HONG KONG - Hong Kong University (HKU), which jostles for places with the National University of Singapore in world rankings, is now vying for top A-level students from Singapore.
And because of the sizeable number of Singaporeans at HKU - 158, of whom about 90 are undergraduates - it will, from this year, be conducting admissions interviews in Singapore.
Asians, including Hong Kong residents, used to head to British, American and Australian universities, but are increasingly turning to other Asian countries these days, said HKU director of undergraduate admissions and international exchange John Spinks.
"The booming Asian economies present good job opportunities. It also helps that many Asian universities, including those in China, Hong Kong, Singapore and Japan, are rising in the world university league tables," Professor Spinks, who is here on a visit, told The Straits Times.
HKU, which offers all its courses in English, was placed 26th in the latest London-based education consultancy Quacquarelli Symonds (QS) rankings, two places behind NUS.
Like NUS, HKU is a comprehensive research university offering a range of courses from medicine to arts and social sciences.
But Singaporeans tend to go for business, finance and economics-related courses. Many students who fail to get into medicine and dentistry in the local institutions also try for HKU.
According to Prof Spinks, Singaporeans entering HKU tend to have good A-level results, with many boasting three or four As. They also usually graduate with high grade-point averages, he said. HKU's yearly employment surveys show that close to 100 per cent of its graduates, including foreign students, land jobs within six to nine months of finishing their degrees, he added.
Undergraduate tuition fees for international students are HK$135,000 (S$22,000) a year, compared with the $9,000 business degree students pay at NUS.
But half of all international undergraduates at HKU receive some form of scholarship, ranging from a few thousand US dollars to US$23,000 (S$29,000), covering all tuition fees and some living expenses, Prof Spinks said.

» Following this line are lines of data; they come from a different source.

/-- RUN written 0 while RUNNING begins the stop sequence. A line that was ON is OFF: its run has ended STOPPED, its
detection is cancelled, its output is at REST, its trigger OFF, its owner FREE and its staging empty. A line that was
CONFIG_BAD is OFF with Refusal NONE. Each FIFO of a line that was ON, or drains in HOLD, is settled as at line off
(log entry 15), the rest Dropped with DATA_DROPPED; with the fault flag set nothing is kept. The sweep is over, a load
has concluded CANCELLED, reads of the Scanner and the Loader and an ON line's fetch in flight will be discarded, and
the header is dirty. Dropped is said for a line whose Dropped is at most 4294967295 (StepKeepsBounds). That its
detection is over is said for a coherent Rate Finder (StepKeepsFinderCoherent). Station Base, INT_ENABLE as written,
the Lock Set, the Time Base and the notices stay. That Post Count stays as the trigger goes OFF is the model's choice
(log entry 41). -/
def Obligations.StopBegins : Prop :=
  ∀ (ie sn : Bool) (s : State), s.ctl.inReset = false → s.ctl.part = .running →
    let discarded (t : Transaction) : Prop := t.job.client = .scanner ∨ t.job.client = .loader ∨
      ∃ n, t.job = .fetch n ∧ (s.line n).status = .on
    ∃ u : State, exec (.runWritten0 ie sn) s = .next u.settlePort ∧
      (u.ctl = { s.ctl with intEnable := ie, part := .stopping, windUp := false } ∧
        u.scan = { s.scan with timer := none, pending := false, position := none } ∧
        u.reports.headerDirty = true ∧ u.lockSet = s.lockSet ∧ u.clock = s.clock ∧ u.notices = s.notices ∧
        u.linesInUse = s.linesInUse ∧ u.store.loader = none) ∧
      (∀ l, s.store.loader = some l → (u.block l.block).state = .empty ∧ (u.block l.block).steps = [] ∧
        u.store.loadResult = .cancelled ∧ u.store.loadBlock = l.block.val ∧ u.store.loadIndex = 0 ∧
        u.reports.heldStation = s.reports.heldStation ||| 0x2) ∧
      (s.store.loader = none → u.reports.heldStation = s.reports.heldStation) ∧
      (u.port = { s.port with inFlight := u.port.inFlight } ∧ (s.port.inFlight = none → u.port.inFlight = none) ∧
        ∀ t, s.port.inFlight = some t →
          (discarded t → u.port.inFlight = some { t with stale := true }) ∧
          (¬ discarded t → u.port.inFlight = some t)) ∧
      ∀ n,
        let l := s.line n
        let k := u.line n
        let c := l.cap
        let on := l.status = .on
        let hold := l.settings.captureMode = .hold
        let carried := match s.port.inFlight with
          | some t => if t.job = .capture n ∧ t.stale = false then t.length else 0
          | none => 0
        let admitted := if hold ∧ (on ∨ c.draining = true)
          then c.fifo.take (max (l.settings.captureSize - dist c.taken c.head) carried) else c.fifo
        let kept := if s.port.flag then [] else admitted
        let lost := c.fifo.length - kept.length
        k.status = .off ∧ (l.status = .configBad → k.refusal = .none ∧ u.reports.dirty.get n = true) ∧
          k.settings = l.settings ∧ k.period = l.period ∧ k.sent = l.sent ∧
          k.cap.fifo = kept ∧ (c.dropped ≤ 4294967295 → k.cap.dropped = min 4294967295 (c.dropped + lost)) ∧
          k.cap.head = c.head ∧ k.cap.taken = c.taken ∧
          (0 < lost → (u.reports.held.get n).getLsbD 9 = true ∧ k.cap.draining = !kept.isEmpty) ∧
          (on → k.cap = { c with
              trigger := .off, pattern := none, lead := 0, remaining := 0
              tail := (if hold then c.taken else c.tail), fifo := kept
              dropped := min 4294967295 (c.dropped + lost), draining := !kept.isEmpty } ∧
            k.run.state = .idle ∧ (l.run.state = .idle → k.run = l.run) ∧
            (l.run.state ≠ .idle → k.run.last = some ⟨.stopped, 0,
                if l.run.state = .queued then l.run.entry else l.run.current, .endedByStop, s.clock.ms⟩ ∧
              (u.reports.held.get n).getLsbD 0 = true) ∧
            (s.FinderCoherent → k.det.state = .none ∧ n ∉ u.queue ∧ n ∉ u.slots ∧
              (l.det.state ≠ .none → k.det.outcome = .cancelled)) ∧
            k.out.state = .rest ∧ k.owner = .free ∧ k.staging = [] ∧ k.flowHeld = false ∧ k.frame = none ∧
            k.breaks = [] ∧ (l.tx.isSending = false → k.tx = .idle) ∧ k.refusal = .none ∧
            u.reports.dirty.get n = true) ∧
          (¬ on → k.run = l.run ∧ k.out = l.out ∧ k.tx = l.tx ∧ k.owner = l.owner)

Also, HKU charges the same fee for all degrees, including medicine and dentistry. At NUS, medical students pay $23,000 a year.

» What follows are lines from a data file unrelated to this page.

-- ==== Sys2Proof/Laws/Events.lean ====
section
/-! SUPPORT. Events of one line alone: what an update of a line, with or without a dirty mark or a cause, makes of the
state. -/

namespace Sys2Proof.Machine

theorem LineBecomes.refl (n : LineNo) (s : State) : LineBecomes n s s (s.line n) s.reports :=
  ⟨rfl, rfl, fun _ _ => rfl, rfl⟩

theorem becomes_modLine (n : LineNo) (s : State) (f : Line → Line) :
    LineBecomes n s (s.modLine n f) (f (s.line n)) s.reports :=
  ⟨line_modLine_self s n f, rfl, fun _ h => line_modLine_ne s f h, rfl⟩

theorem becomes_mark (n : LineNo) (s : State) (f : Line → Line) :
    LineBecomes n s ((s.modLine n f).mark n) (f (s.line n)) (s.mark n).reports :=
  ⟨line_modLine_self s n f, rfl, fun _ h => line_modLine_ne s f h, rfl⟩

theorem becomes_raise (n : LineNo) (s : State) (f : Line → Line) (c : LineCause) :
    LineBecomes n s ((s.modLine n f).raise n c) (f (s.line n)) (s.raise n c).reports :=
  ⟨line_modLine_self s n f, rfl, fun _ h => line_modLine_ne s f h, rfl⟩

theorem becomes_markIf (n : LineNo) (s : State) (f : Line → Line) (b : Bool) :
    LineBecomes n s ((s.modLine n f).markIf n b) (f (s.line n)) (s.markIf n b).reports := by
  cases b
  · exact becomes_modLine n s f
  · exact becomes_mark n s f

/-- Two events of one line, one after the other. -/
theorem LineBecomes.trans {n : LineNo} {s t u : State} {l k : Line} {r q : Reports}
    (a : LineBecomes n s t l r) (b : LineBecomes n t u k q) : LineBecomes n s u k q :=
  ⟨b.1, b.2.1, fun m h => (b.2.2.1 m h).trans (a.2.2.1 m h), b.2.2.2.trans a.2.2.2⟩

/-- Two updates of one line are one update. -/
theorem modLine_modLine (s : State) (n : LineNo) (f g : Line → Line) :
    (s.modLine n f).modLine n g = s.modLine n fun l => g (f l) := by
  unfold State.modLine
  rw [line_setLine_self]
  simp [State.setLine, Vector.set_set]

theorem modRun_modRun (s : State) (n : LineNo) (f g : Runner → Runner) :
    (s.modRun n f).modRun n g = s.modRun n fun r => g (f r) :=
  modLine_modLine s n _ _

/-! The level of TXD in each state of the transmitter (R15). -/

@[simp] theorem level_idle (k : Nat) : Tx.level .idle k = true := rfl
@[simp] theorem level_gap (g : Timer) (k : Nat) : Tx.level (.gap g) k = true := rfl
@[simp] theorem level_held (k : Nat) : Tx.level .held k = true := rfl
@[simp] theorem level_brk (b : BreakOrder) (g : Timer) (k : Nat) : Tx.level (.brk b g) k = false := rfl

/-- A start bit is low for its whole transmit period. -/
theorem level_start (c : TxChar) {k : Nat} (h : k < c.period) : Tx.level (.sending c) k = false := by
  simp [Tx.level, TxChar.bits, Nat.div_eq_of_lt h]

/-- Sweep Pending is set once: asking again changes nothing (R162). -/
theorem askSweep_pending (s : State) (h : s.scan.pending = true) : s.askSweep = s := by
  simp [State.askSweep, h]

end Sys2Proof.Machine
end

Noting the Government's move to cut the proportion of foreign students in Singapore universities to less than 15 per cent of their intake, he said HK universities want more diversity. HKU, for instance, can take in up to 600 international students, or 20 per cent of its undergraduate intake of 3,000 a year.
"There is also tremendous competition for places at HKU from locals as well as foreigners, but we need to balance that against the need for student diversity as well as the need to draw top talent to Hong Kong," he said.
Foreign students in Hong Kong, including those who receive scholarships, have no bond and can stay on for up to a year to seek employment. Singapore, however, requires foreign students who received tuition subsidies to work here for three years.
Singapore students applying to HKU said they decided to do so after failing to get a place in competitive faculties such as business and medicine at local universities, despite having top grades.
One of them is Hwa Chong Institution student Joshua Lim, 20, who hopes to study medicine. Despite having 4As, he failed to get into NUS' medical faculty. "Hong Kong is culturally familiar and close to home," he said.
Ms Alicia Wong, 19, who is considering a finance degree at HKU, said she is drawn by the job opportunities in Hong Kong.
"Hong Kong is an international financial centre with many multinational financial institutions. It is also the premier trading hub between mainland China and the rest of the world," she said.